The first time I heard of the term “Latinx” I was the curious newest member of a local Dungeons & Dragons group about to explore a gold mine in some far away mythical land in the back of a bodega. We had crates for chairs and the air was musty in keeping with the underground scenario prepared for us on our table — also a crate.

And we didn’t know it at the time, but the evening would become such a pivotal moment in our idea of identity that we have since described it as our racial coming out party.

There were five of us in total; four players (varying degrees of Afro-Latinx, with prominent but not complete west coast Black identification in one), and one GameMaster (queer as can be, but white; although she did sometimes claim to have a Cherokee princess somewhere up in her lineage, a white-fragile nervous tic we tended to shut down real quick whenever it bubbled up).

What does the word “Latinx” mean?

Pronounced “la-teen-ex” (although a few prefer “la-tinks” or “latin-x”), the term Latinx was originally developed as a tool to avoid gendering members of the LBGTQ-Latin community, as part of a broader movement to recognize the need for language and culture itself to stand in solidarity with transgender folks. While the word worked really well as a gender-neutral alternative to the Spanish language’s gendered suffixes Latin-o and Latin-a, Latinx has since developed into more than just a word: it has become the world’s fastest growing recognized identity.

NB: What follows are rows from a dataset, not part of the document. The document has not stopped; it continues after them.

/-- At the default capacity, a ring whose entries from index 64 on are 0, as after at most 64 appends since a read, reads
empty (41_frequency_capture.md, properties of FC.READ, item 5). -/
def Obligations.SixtyFourSamplesReadEmpty : Prop :=
  ∀ (s : State) (env : Byte) (now : Time), s.fc.present = true → TimeForward now s → s.params = Params.default →
    (∀ i, 64 ≤ i → Memory.read s.fc.ring i = 0#64) →
    ∃ t, exec (.fcRead env now) s = .next t ∧ t.response = some ⟨.fc, .okEmpty, []⟩

/-- 00_scope.md R18: the sum of any distinct ring entries is at most the time of the operation before, so periods and
running sums fit in 64 bits, and the accepted counter is at most `PAIRS`. -/
def Obligations.RingSumsFitInSixtyFourBits : Prop :=
  ∀ s : State, Inv s →
    (∀ idx : List Nat, idx.Nodup → (idx.map (fun i => (Memory.read s.fc.ring i).toNat)).sum ≤ s.lastNow.toNat) ∧
    (∀ k, pairPeriod s.fc.ring k < 2 ^ 64) ∧
    (∀ n, (scanPairs s.fc.minFreq s.fc.maxFreq s.fc.ring n).sum < 2 ^ 64) ∧
    (∀ n, 1000000000 / pairPeriod s.fc.ring n < 2 ^ 64) ∧
    (∀ n, (scanPairs s.fc.minFreq s.fc.maxFreq s.fc.ring n).sum /
      (scanPairs s.fc.minFreq s.fc.maxFreq s.fc.ring n).cnt < 2 ^ 64) ∧
    (scanRing s).cnt ≤ s.params.ringCap / 2 ∧ pairs Params.default = 128

/-! ### ProtocolDecoder -/

/-- 42_protocol_decoder.md R174: the cooldown arm clears the flag, answers empty, and changes nothing else. -/
def Obligations.PdReadConsumesCooldown : Prop :=
  ∀ (s : State) (env : Byte) (now : Time), s.pd.present = true → s.pd.phase = .idle → TimeForward now s →
    s.pd.cooldown = true →
    exec (.pdRead env now) s = .next { s with lastNow := now, response := some ⟨.pd, .okEmpty, []⟩,
                                              pd := { s.pd with cooldown := false } }

/-- The start arm of `PD.READ` (42_protocol_decoder.md, "PD.READ"): baseline marked, line driven low, `Requesting`. -/
def Obligations.PdReadStartsHandshake : Prop :=
  ∀ (s : State) (env : Byte) (now : Time), s.pd.present = true → s.pd.phase = .idle → TimeForward now s →
    s.pd.cooldown = false →
    exec (.pdRead env now) s = .next
      { s with lastNow := now
               response := none
               pd := { s.pd with prev := now, lineOut := false, lineDir := true, tPhase := now, phase := .requesting } }

/-- `PD.REQ_DONE` (42_protocol_decoder.md, "PD.REQ_DONE"): line released, frame and counter cleared, edges enabled,
`Listening`, `PD.prev` not marked; the delay bounds are inclusive. -/
def Obligations.PdReqDoneOpensWindow : Prop :=
  ∀ (s : State) (env : Byte) (now : Time), s.pd.present = true → s.pd.phase = .requesting → TimeForward now s →
    s.pd.tPhase.toNat + s.params.reqMinNs ≤ now.toNat → now.toNat ≤ s.pd.tPhase.toNat + s.params.reqMaxNs →
    ∃ t, exec (.pdReqDone env now) s = .next t ∧
      (∀ j, j < 5 → Memory.read t.pd.frame j = 0#8) ∧
      (∀ j, 5 ≤ j → Memory.read t.pd.frame j = Memory.read s.pd.frame j) ∧
      t = { s with lastNow := now, response := none,
                   pd := { s.pd with lineDir := false, frame := t.pd.frame, ec := 0, irqEn := true, tPhase := now,
                                     phase := .listening } }

/-- 42_protocol_decoder.md R179: an edge outside the listen window is masked and changes nothing. -/
def Obligations.PdEdgeOutsideWindowMasked : Prop :=
  ∀ (s : State) (env : Byte) (now : Time), Inv s → s.pd.present = true → TimeForward now s →
    s.pd.phase = .idle ∨ s.pd.phase = .requesting →
    s.pd.irqEn = false ∧ exec (.pdEdge env now) s = .next { s with lastNow := now, response := none }

/-- A delivered `PD.EDGE` (42_protocol_decoder.md, "PD.EDGE"; 20_memory.md section 3): it marks and counts; frame bit
`n = ec - 2` is set by a pulse of more than 100 microseconds inside the bit window; every other frame bit and every byte
outside the frame reads as before; nothing else changes. -/
def Obligations.PdEdgeDecodesOneBit : Prop :=
  ∀ (s : State) (env : Byte) (now : Time), s.pd.present = true → TimeForward now s → s.pd.irqEn = true →
    ∃ t, exec (.pdEdge env now) s = .next t ∧
      (∀ n, n < 40 → frameBitAt t.pd.frame n =
        (frameBitAt s.pd.frame n || decide (s.pd.ec = n + 2 ∧ 100 < (now - s.pd.prev).toNat / 1000))) ∧
      (∀ j, 5 ≤ j → Memory.read t.pd.frame j = Memory.read s.pd.frame j) ∧
      t = { s with lastNow := now, response := none,
                   pd := { s.pd with prev := now, frame := t.pd.frame, ec := s.pd.ec + 1 } }

/-- 30_encoding.md R91: the bit is 1 exactly for a delta of 101000 ns or more. -/
def Obligations.PulseIsOneFromThreshold : Prop :=
  ∀ delta : Time, (pulseBit delta = true ↔ 100 < delta.toNat / 1000) ∧ (pulseBit delta = true ↔ 101000 ≤ delta.toNat)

As the newest member of this ragtag team of dwarves, elves, and warriors, it was time to create a character. Before playing Dungeons and Dragons, I hadn’t thought about my identity all that much. Many Afro-Latinx women grow up with internalized racism, and I was no exception. But even though I wasn’t educated on the widespread systemic oppression of marginalized groups and how these oppressions intersect, there was one thing that I knew for sure: people generally don’t think of dwarves as badass independent Afro-Latinx women.

I didn’t know it when I walked into that bodega for the first time, but the fact is that Dungeons & Dragons is inherently white supremacist. In fact, nerd culture as a whole is inextricably linked to the modern alt-right movement, thanks to a series of events stemming from the GamerGate movement (that’s a story for another time).

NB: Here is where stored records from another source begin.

-- ==== Sys2Proof/Tests/Slice0.lean ====
section
/-! SUPPORT. The model's own tests. Expected values come from 95_test_vectors.md (each test names the vector) or from the
rule named. Part 2 gives, for every obligation with hypotheses, a state and operands that meet them all. -/

namespace Sys2Proof.Tests

open Sys2Proof Sys2Proof.Machine

-- One theorem at a time: each evaluation in the kernel otherwise holds a thread while it waits for the one before.
set_option Elab.async false

/-! ### Helpers -/

/-- The next state of an outcome, if it is one. -/
def nextOf : Host.Outcome State Fault Refusal → Option State
  | .next t => some t
  | .fault _ => none
  | .refused _ => none

/-- The refusal of an outcome, if it is one. -/
def refusalOf : Host.Outcome State Fault Refusal → Option Refusal
  | .next _ => none
  | .fault _ => none
  | .refused r => some r

/-- A memory holding the given entries from index 0 on. -/
def cells (w : Nat) (entries : List Nat) : Memory w :=
  (entries.zipIdx.map (fun e => (e.2, BitVec.ofNat w e.1))).filter (fun c => decide (c.2 ≠ 0))

/-- The start state of the spec's trace programs: reset with the inputs 17, 900, 1100, 4. -/
def start : State := { State.reset with inputs := ⟨17, 900, 1100, 4⟩ }

/-- Unit FC present with window [900, 1100], the given entries, cursor and previous mark. -/
def fcAt (entries : List Nat) (widx prev : Nat) : State :=
  { start with lastNow := BitVec.ofNat 64 prev
               fc := { FcUnit.reset with present := true, pin := 17, minFreq := 900, maxFreq := 1100, widx := widx,
                                         prev := BitVec.ofNat 64 prev, ring := cells 64 entries } }

/-- Unit PD present in a phase, with the masks and the line the phase has. -/
def pdAt (phase : Phase) (ec : Nat) (bytes : List Nat) (prev tPhase : Nat) (cooldown : Bool) : State :=
  { start with lastNow := BitVec.ofNat 64 (max prev tPhase)
               pd := { PdUnit.reset with present := true, pin := 4, phase := phase, ec := ec, frame := cells 8 bytes,
                                         prev := BitVec.ofNat 64 prev, tPhase := BitVec.ofNat 64 tPhase,
                                         cooldown := cooldown, irqEn := decide (phase = .listening),
                                         lineDir := decide (phase = .requesting) } }

/-- Vector FV3a: 67 edges of a 1000 Hz wave. -/
def ring67 : State := fcAt (1000000 :: List.replicate 66 500000) 67 34000000

/-- Vector FV3c: 68 edges. -/
def ring68 : State := fcAt (1000000 :: List.replicate 67 500000) 68 34500000

/-- Vector PV1 before its `PD.LISTEN_DONE`. -/
def heard : State := pdAt .listening 42 [0x01, 0x90, 0x00, 0xFA, 0x8B] 6802000 3000000 false

/-- Vector PV1 after it. -/
def answered : State := { pdAt .idle 42 [0x01, 0x90, 0x00, 0xFA, 0x8B] 6802000 3000000 true with lastNow := 9000000 }

/-! ## Part 1. Checks of the model -/

/-! ### Well-formedness (30_encoding.md R102): an ill-formed operation for each mask -/

theorem test_wf_init : (Instr.fcInit 7 0).WellFormed ∧ ¬ (Instr.fcInit 8 0).WellFormed ∧
    (Instr.pdInit 7 0).WellFormed ∧ ¬ (Instr.pdInit 0x80 0).WellFormed := by decide

theorem test_wf_copy : (Instr.fcRead 1 0).WellFormed ∧ ¬ (Instr.fcRead 2 0).WellFormed ∧
    (Instr.pdListenDone 1 0).WellFormed ∧ ¬ (Instr.pdListenDone 4 0).WellFormed := by decide

theorem test_wf_none : (Instr.fcEdge 0 0).WellFormed ∧ ¬ (Instr.fcEdge 0xFF 5).WellFormed ∧
    ¬ (Instr.fcWrite 1 0).WellFormed ∧ ¬ (Instr.pdEdge 1 0).WellFormed ∧ ¬ (Instr.pdRead 1 0).WellFormed ∧
    ¬ (Instr.pdWrite 1 0).WellFormed ∧ ¬ (Instr.pdReqDone 1 0).WellFormed := by decide

/-! ### Decoding and encoding: words of 95_test_vectors.md, in both directions -/

/-- P0, P1, FV15, SV5, SV10, SV14: unit FC. -/
theorem test_decode_fc :
    decodeTableWord 80 0x00070000000000000000 = some (.fcInit 7 0) ∧
    decodeTableWord 80 0x010000000000000F4240 = some (.fcEdge 0 1000000) ∧
    decodeTableWord 80 0x01FF0000000000000005 = some (.fcEdge 0xFF 5) ∧
    decodeTableWord 80 0x02010000000007B06240 = some (.fcRead 1 129000000) ∧
    decodeTableWord 80 0x03000000000000000123 = some (.fcWrite 0 0x123) := by decide

/-- P2, P3, P4, PV9, SV11: unit PD. -/
theorem test_decode_pd :
    decodeTableWord 80 0x10020000000000000000 = some (.pdInit 2 0) ∧
    decodeTableWord 80 0x110000000000002E3BF0 = some (.pdEdge 0 3030000) ∧
    decodeTableWord 80 0x120000000000000F4240 = some (.pdRead 0 1000000) ∧
    decodeTableWord 80 0x13000000000000500000 = some (.pdWrite 0 0x500000) ∧
    decodeTableWord 80 0x140000000000002DC6C0 = some (.pdReqDone 0 3000000) ∧
    decodeTableWord 80 0x15010000000000895440 = some (.pdListenDone 1 9000000) := by decide

/-- The same words from the encoder. -/
theorem test_encode :
    [encode (.fcInit 7 0), encode (.fcEdge 0 1000000), encode (.fcRead 1 129000000), encode (.fcWrite 0 0x123),
      encode (.pdInit 2 0), encode (.pdEdge 0 3030000), encode (.pdRead 0 1000000), encode (.pdWrite 0 0x500000),
      encode (.pdReqDone 0 3000000), encode (.pdListenDone 1 9000000)] =
    [0x00070000000000000000#80, 0x010000000000000F4240#80, 0x02010000000007B06240#80, 0x03000000000000000123#80,
      0x10020000000000000000#80, 0x110000000000002E3BF0#80, 0x120000000000000F4240#80, 0x13000000000000500000#80,
      0x140000000000002DC6C0#80, 0x15010000000000895440#80] := by decide

/-- SV12: reserved `op` values. -/
theorem test_decode_reserved :
    [0x04000000000000000000, 0x0F000000000000000000, 0x16000000000000000000, 0x20000000000000000000,
      0xFF000000000000000000].map (decodeTableWord 80) = [none, none, none, none, none] := by decide

/-- SV12: the machine refuses a reserved word by name. -/
theorem test_step_reserved :
    refusalOf (step (start.withFetchWord 80 0x16000000000000000000)) = some (.reservedOp 0x16) := by decide

/-- The first operation after reset: step runs the offered word, and takes it. -/
theorem test_step_runs : nextOf (step (State.reset.withFetchWord 80 0)) = nextOf (exec (.fcInit 0 0) State.reset) ∧
    (nextOf (exec (.fcInit 0 0) State.reset)).isSome = true := by decide +kernel

/-! ### FC -/

/-- SV1: configuration latched, present, `OK_INIT`. -/
theorem test_fcInit : nextOf (exec (.fcInit 0 0) start) =
    some { fcAt [] 0 0 with response := some ⟨.fc, .okInit, []⟩ } := by decide +kernel

/-- SV3: `dir_fail`. -/
theorem test_fcInit_fault : nextOf (exec (.fcInit 2 0) start) =
    some { start with response := some ⟨.fc, .errInit, []⟩ } := by decide +kernel

/-- 41_frequency_capture.md R141, the example: cursor 255, the delta 500 000 lands there and the cursor wraps. -/
theorem test_fcEdge_wraps : (nextOf (exec (.fcEdge 0 1500000) (fcAt [] 255 1000000))).map State.fc =
    some { (fcAt [] 0 1500000).fc with ring := [(255, 500000)] } := by decide +kernel

/-- FV14: a second edge at the same time stores a zero delta and takes a slot. -/
theorem test_fcEdge_zero : (nextOf (exec (.fcEdge 0 1000000) (fcAt [1000000] 1 1000000))).map State.fc =
    some (fcAt [1000000, 0] 2 1000000).fc := by decide +kernel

So there I was, behind enemy lines in the deepest trenches of nerd culture, staring a blank character sheet and being confronted with my own identity.

Amazing 35-piece polyhedral dice set with black pouches.

I was faced with a tough decision: I could give in to my internalized racism and make my fantasy character the stereotypical white dwarf, or I could embrace my badass Afro-Latinx identity. Obviously, I knew what the morally correct decision was, but I didn’t have the words to verbally express how I was feeling. I didn’t even know what the phrase “Afro-Latinx” was at the time! Thankfully, someone came to my aid.

One of the other players, Camilia, who was a trans Black woman, plainly asked me “are you going to make your character Latinx as well?” I didn’t know what to say because I had never heard that word before. I knew that Camilia was highly educated with a Master’s degree in Africana Studies, so I wasn’t surprised that she was using language that I didn’t understand.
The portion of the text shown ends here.